Let's say we want to insert a new step after the `data_prep` step
that standardizes the y-variable.

```{r insert-step}
pip$insert_after(
    afterStep = "data_prep",
    step = "standardize",
    function(
        data = ~`data_prep`,
        yVar = "Ozone"
    ) {
        data[, yVar] <- scale(data[, yVar])
        data
    }
)
```


```{r}
pip
```

```{r, eval = getOption("pipeflow.visNetwork", default = FALSE)}
library(visNetwork)
do.call(visNetwork, args = pip$get_graph()) |>
    visHierarchicalLayout(direction = "LR", sortMethod = "directed")
```

```{r, echo = FALSE, eval = getOption("pipeflow.visNetwork", default = FALSE)}
library(visNetwork)
do.call(visNetwork, args = c(pip$get_graph(), list(height = 300))) |>
    visHierarchicalLayout(direction = "LR", sortMethod = "directed")
```

As we can see, the `standardize` step is now part of the pipeline, but
so far it is not used by any other step.

### Replace existing steps

Let's revisit the function definition of the `model_fit` step

```{r}
pip$get_step("model_fit")[["fun"]]
```

To use the standardized data, we need to change the data dependency
such that it refers to the `standardize` step. Also instead of
a fixed y-variable in the model, we want to pass it as a paramter.
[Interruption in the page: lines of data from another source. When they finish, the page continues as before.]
/-! ### The host, the links and FABID (R385, R397) -/

/-- R385: a write of the host stands at home (R342; log 109). -/
theorem hostWrites (s : State) (pa : Nat) (bytes : List (BitVec 8)) (ready : bootReady s = true) : After (.hostMemoryWrite pa bytes) s (fun t =>
    t.mem = (writeHome s false ((stCells ((List.range bytes.length).map (fun i => physCell (pa + i))) bytes).filter
      (fun x => (placeOf s x.cell.pa).isSome))).mem ∧ t.gangs = s.gangs ∧ t.blocks = s.blocks) := by
  let xs := (stCells ((List.range bytes.length).map (fun i => physCell (pa + i))) bytes).filter (fun x => (placeOf s x.cell.pa).isSome)
  have eq : exec (.hostMemoryWrite pa bytes) s = .next (writeHome (hostTouch s (hostCells s pa bytes.length)) false xs) := by
    change execHostMemoryWrite pa bytes s = _
    simp only [execHostMemoryWrite, ready, Bool.not_true, Bool.false_eq_true, if_false]
    rfl
  obtain ⟨q, asked⟩ := ownAsk_eq s 66 none (hostCells s pa bytes.length)
  rw [hostTouch, asked] at eq
  have stand := residents_writeHome { s with chanQ := q } false xs
  simp only [residents, Prod.mk.injEq] at stand
  obtain ⟨-, gangs, blocks⟩ := stand
  exact ⟨_, eq, writeHome_beside_mem s s.codeLog s.faultQ q false xs, gangs, blocks⟩

/-- R385: a read of the host returns the bytes, and leaves memory. -/
theorem hostReads (s : State) (pa n : Nat) (ready : bootReady s = true) (awake : ∀ i, i < n → readAsleep s (pa + i) = false) :
    After (.hostMemoryRead pa n) s (fun t => t.mem = s.mem ∧ t.hostRead = (List.range n).map (fun i => hostByte s (pa + i))) := by
  have wakes : (hostCells s pa n).any (fun c => readAsleep s c.pa) = false := by
    refine List.any_eq_false.mpr fun c mem => ?_
    obtain ⟨i, low, rfl⟩ := List.mem_map.mp (List.mem_of_mem_filter mem)
    rw [Bool.not_eq_true]
    exact awake i (List.mem_range.mp low)
  let s1 := checkpointRead (hostTouch (meetDest s (hostCells s pa n)) (hostCells s pa n)) (hostCells s pa n)
  have eq : exec (.hostMemoryRead pa n) s = .next { s1 with
      hostRead := (List.range n).map (fun i => hostByte s (pa + i)), free := s.free + 1 } := by
    change execHostMemoryRead pa n s = _
    simp only [execHostMemoryRead, ready, wakes, Bool.not_true, Bool.or_self, Bool.false_eq_true, if_false]
    rfl
  obtain ⟨q, asked⟩ := ownAsk_eq (meetDest s (hostCells s pa n)) 66 none (hostCells s pa n)
  have patrolled (s : State) (cs : List Cell) : (checkpointRead s cs).mem = s.mem := by
    refine foldl_keeps State.mem _ ?_ _ s
    exact fun _ _ => rfl
  refine ⟨_, eq, (patrolled ..).trans ?_, rfl⟩
  rw [hostTouch, asked]
  rfl

/-- R385, R391: a link that is down stays so. -/
theorem linkGoesDown (s : State) (port : Nat) (low : port < 2) (up : port ∉ s.cxlDown) :
    After (.cxlLinkDown port) s (fun t => t.cxlDown = s.cxlDown ++ [port]) := by
  have eq : exec (.cxlLinkDown port) s = .next (elogWrite { s with cxlDown := s.cxlDown ++ [port] } 8 0 0) := by
    change execCxlLinkDown port s = _
    rw [execCxlLinkDown, if_neg fun h => h.elim (Nat.not_le.mpr low) fun down => up (List.contains_iff_mem.mp down)]
  exact ⟨_, eq, elogWrite_keeps State.cxlDown (fun _ _ _ _ _ _ _ _ => rfl) (fun _ _ _ _ _ => rfl) { s with cxlDown := s.cxlDown ++ [port] } 8 0 0⟩

/-- R397: FABID takes EN and the bits above it; the identifier stays while EN is 1. -/
theorem fabidIsWritten (s : State) (v : W64) : After (.fabidWrite v) s (fun t => t = { s with fabid := t.fabid } ∧
    t.fabid.extractLsb' 20 4 = v.extractLsb' 20 4 ∧ t.fabid.getLsbD 10 = v.getLsbD 10 ∧
    t.fabid.extractLsb' 0 10 = if s.fabid.getLsbD 10 then s.fabid.extractLsb' 0 10 else v.extractLsb' 0 10) := by
  let id : W64 := if s.fabid.getLsbD 10 then s.fabid else v
  have word : (fabidSet s v).fabid = (v &&& 0xF00400) ||| (id &&& 0x3FF) := by
    simp only [fabidSet, id]
    split <;> rfl
  have kept (w : W64) : w.extractLsb' 0 10 &&& (0x3FF : W64).extractLsb' 0 10 = w.extractLsb' 0 10 := BitVec.and_allOnes
  refine ⟨_, rfl, rfl, ?_, ?_, ?_⟩ <;> rw [word]
  · rw [BitVec.extractLsb'_or, BitVec.extractLsb'_and, BitVec.extractLsb'_and]
    exact (congrArg₂ (· ||| ·) BitVec.and_allOnes BitVec.and_zero).trans BitVec.or_zero
  · rw [BitVec.getLsbD_or, BitVec.getLsbD_and, BitVec.getLsbD_and]
    exact (congrArg₂ (· || ·) (Bool.and_true _) (Bool.and_false _)).trans (Bool.or_false _)
  · rw [BitVec.extractLsb'_or, BitVec.extractLsb'_and, BitVec.extractLsb'_and, kept]
    refine (congrArg (· ||| _) BitVec.and_zero).trans (BitVec.zero_or.trans ?_)
    simp only [id]
    split <;> rfl

/-- Settles O52, by its parts: commands, attestation, boot, power and temperature, the host, the links and FABID. -/
theorem managementEvents : Obligations.ManagementEvents := by
  unfold Obligations.ManagementEvents
  intro s
  exact ⟨fun _ => rfl, fun _ bound low idle live runs => contextIsPreempted idle low live runs bound, fun _ low idle => contextIsResumed idle low,
    fun _ low idle alone => coreIsReset idle low alone, commandIsOver, attestationIsRequested, attestationIsReported, bootCompletes s, bootStops s,
    clockFollows s, packageStops s, coolPackageGoesOn s, hostWrites s, hostReads s, linkGoesDown s, fabidIsWritten s⟩

end Sys2Proof.Machine
end

section
/-! PROOFS. Strike reports and Chorus (R203 to R206): what a report leaves alone, how it puts gangs back, what a fence evicts. O38. -/
namespace Sys2Proof.Machine
open Sys2Proof.Laws Sys2Proof.Claim

/-! ### What a strike report leaves alone -/

/-- What no strike report touches: the clock, the error log, and of each core its partitions and which of them are fenced. -/
def undisturbed (s : State) : Nat × ElogSt × (Nat → BitVec 16 × List Part) :=
  (s.cycle, s.elog, fun c => ((s.core c).fenced, (s.core c).parts))

theorem undisturbed_modCore (s : State) (c : Nat) {f : CoreSt → CoreSt} (keeps : ∀ k, ((f k).fenced, (f k).parts) = (k.fenced, k.parts)) :
    undisturbed (s.modCore c f) = undisturbed s := by
  refine congrArg (fun x => (s.cycle, s.elog, x)) (funext fun d => ?_)
  by_cases same : d = c
  · rw [same, core_modCore_self, keeps]
  · rw [core_modCore_ne s c d f same]

theorem undisturbed_donateFault (s : State) (u : Nat) : undisturbed (donateFault s u) = undisturbed s := by
  unfold donateFault
  split
  · rfl
  · split <;> rfl

theorem undisturbed_donatePlace (s : State) (u : Nat) : undisturbed (donatePlace s u) = undisturbed s := by
  unfold donatePlace
  dsimp only
  repeat' split
  · rfl
  · rfl
  · exact undisturbed_donateFault ..
  · rfl
  · exact (undisturbed_donateFault ..).trans (undisturbed_donateFault ..)
  · rfl

theorem undisturbed_releaseOne (u : Nat) (a : State × List HeldItem) (h : HeldItem) :
    undisturbed (releaseOne u a h).1 = undisturbed a.1 := by
  unfold releaseOne
  dsimp only
  split
  · rfl
  · next g _ =>
    split
    · rfl
    · cases h.eff with
      | kick =>
        dsimp only
        split
        · rfl
        · exact undisturbed_modCore a.1 g.core fun _ => rfl
      | cmd | gath => exact undisturbed_modCore a.1 g.core fun _ => rfl
      | fence =>
        dsimp only
        split <;> rfl
      | donate => exact undisturbed_donatePlace ..
      | _ => rfl

theorem undisturbed_releaseGang (s : State) (u : Nat) : undisturbed (releaseGang s u) = undisturbed s := by
  unfold releaseGang
  split
  · rfl
  · next g _ =>
    refine Eq.trans ?_ (foldl_keeps (fun a : State × List HeldItem => undisturbed a.1) (releaseOne u) (undisturbed_releaseOne u) g.relq (s, []))
    rfl

theorem undisturbed_leaveQuarantine (s : State) (u : Nat) : undisturbed (leaveQuarantine s u) = undisturbed s := by
  unfold leaveQuarantine
  repeat' split
  · rfl
  · rfl
  · rfl
  · refine (undisturbed_releaseGang ..).trans ?_
    rfl

theorem undisturbed_settleQuarantine (s : State) (u n : Nat) : undisturbed (settleQuarantine s u n) = undisturbed s := by
  induction n generalizing s with
  | zero => rfl
  | succ n ih => exact (ih _).trans (undisturbed_leaveQuarantine s u)

theorem undisturbed_strikeGangs (s : State) (us : List Nat) : undisturbed (strikeGangs s us) = undisturbed s := by
  have discards (s : State) (u : Nat) : undisturbed (discardRuns s u) = undisturbed s := by
    unfold discardRuns
    split <;> rfl
  refine foldl_keeps undisturbed _ (fun s u => ?_) us s
  exact (discards ..).trans (undisturbed_settleQuarantine ..)

/-! ### A gang put back (R203) -/

/-- What tells a gang apart: its number, its core and partition, its block. -/
def Gang.seat (g : Gang) : Nat × Nat × Nat × Nat := (g.uid, g.core, g.part, g.block)

@[simp] theorem replay_seat (g : Gang) (cycle : Nat) : (g.replay cycle).seat = g.seat := by
  unfold Gang.replay
  dsimp only
  split <;> rfl

@[simp] theorem replay_uid (g : Gang) (cycle : Nat) : (g.replay cycle).uid = g.uid := congrArg (·.1) (replay_seat g cycle)

theorem replay_of_noRuns {g : Gang} {cycle : Nat} (none : g.liveRuns cycle = []) : g.replay cycle = g := by
  unfold Gang.replay
  simp only [none]

theorem sameRegs_replayLane (g : Gang) (rs : List RunRec) (old : GangRegs) (i : Nat) : sameRegs (old.lane i) (replayLane g rs old i) := by
  unfold replayLane
  dsimp only
  split
  · exact ⟨rfl, rfl, rfl, rfl, rfl, rfl, rfl, rfl⟩
  · exact sameRegs_refl _

theorem sameRegs_wakeLanes (g : Gang) {j : Nat} (lane : j < 32) : sameRegs (g.regs.lane j) ((wakeLanes g).regs.lane j) := by
  simp only [wakeLanes, GangRegs.lane, List.getD_eq_getElem?_getD, List.getElem?_map, List.getElem?_range lane, Option.map_some, Option.getD_some]
  split <;> exact ⟨rfl, rfl, rfl, rfl, rfl, rfl, rfl, rfl⟩

/-- R203: a gang with runs in quarantine or in issue is put back. -/
theorem replay_putBack {g : Gang} {cycle : Nat} {r : RunRec} {rest : List RunRec} (runs : g.liveRuns cycle = r :: rest) :
    putBack g r rest (g.replay cycle) := by
  have lanes (j : Nat) (lane : j < 32) : sameRegs (r.snapshot.lane j) ((g.replay cycle).regs.lane j) := by
    refine sameRegs_trans (sameRegs_replayLane g (r :: rest) r.snapshot j) ?_
    have woken (g1 : Gang) (eq : g1.regs.lane j = replayLane g (r :: rest) r.snapshot j) :
        sameRegs (replayLane g (r :: rest) r.snapshot j) ((wakeLanes g1).regs.lane j) := eq ▸ sameRegs_wakeLanes g1 lane
    unfold Gang.replay
    simp only [runs]
    refine woken _ ?_
    simp [Gang.reopenGatherings, GangRegs.lane, List.getD_eq_getElem?_getD, lane]
  unfold putBack
  refine ⟨?_, ?_, ?_, lanes, ?_⟩ <;> unfold Gang.replay <;> simp only [runs]
  · rfl
  · rfl
  · rfl
  · exact ⟨rfl, rfl, rfl, rfl, rfl⟩

/-- R203: a gang that has been put back has no run left to discard. -/
theorem liveRuns_replay (g : Gang) (cycle : Nat) : (g.replay cycle).liveRuns cycle = [] := by
  cases runs : g.liveRuns cycle with
  | nil => rw [replay_of_noRuns runs, runs]
  | cons r rest =>
    obtain ⟨-, -, -, -, -, none, idle, -⟩ := replay_putBack runs
    rw [Gang.liveRuns, none, idle]
    rfl

/-! ### A report on some gangs (R203) -/

/-- R203: a block that has not met what the discarded runs of some gangs have met. -/
def Block.unmeetAll (gs : List Gang) (b : Block) : Block :=
  { b with consumption := b.consumption.filter (fun c => !(gs.any (fun g => g.block == b.uid && c.guid == g.uid && g.runLive c.run))) }

theorem unmeetAll_nil (b : Block) : b.unmeetAll [] = b := by
  simp only [Block.unmeetAll, List.any_nil, Bool.not_false, List.filter_true]

theorem unmeetAll_cons (g : Gang) (gs : List Gang) (b : Block) :
    (if b.uid = g.block then b.unmeet g else b).unmeetAll gs = b.unmeetAll (g :: gs) := by
  split <;> rename_i same
  · simp only [Block.unmeetAll, Block.unmeet, List.filter_filter, List.any_cons, same, beq_self_eq_true, Bool.true_and, Bool.not_or,
      Bool.and_comm]
  · simp only [Block.unmeetAll, List.any_cons, beq_false_of_ne (Ne.symm same), Bool.false_and, Bool.false_or]

/-- R203: some gangs put back, and their discarded runs have met nothing. -/
def putAllBack (s : State) (gs : List Gang) : State :=
  { s with
    gangs := s.gangs.map (fun x => if x.uid ∈ gs.map (·.uid) then x.replay s.cycle else x)
    blocks := s.blocks.map (Block.unmeetAll gs) }

theorem settleQuarantine_of_live {s : State} {g : Gang} (here : s.gang? g.uid = some g) (live : ∀ r ∈ g.runs, s.cycle ≤ r.endCycle + 40)
    (n : Nat) : settleQuarantine s g.uid n = s := by
  have stays : leaveQuarantine s g.uid = s := by
    unfold leaveQuarantine
    simp only [here]
    split
    · rfl
    · next r first => exact if_pos (live r (List.mem_of_mem_head? first))
  induction n with
  | zero => rfl
  | succ n ih => rw [settleQuarantine, stays, ih]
```{r replace-model-fit-step}
pip$replace_step(
    "model_fit",
    function(
        data = ~standardize,        # <- changed data reference
        xVar = "Temp.Celsius",
        yVar = "Ozone"              # <- new y-variable
    ) {
        lm(paste(yVar, "~", xVar), data = data)
    }
)
```


The `model_plot` step needs to be updated in a similar way.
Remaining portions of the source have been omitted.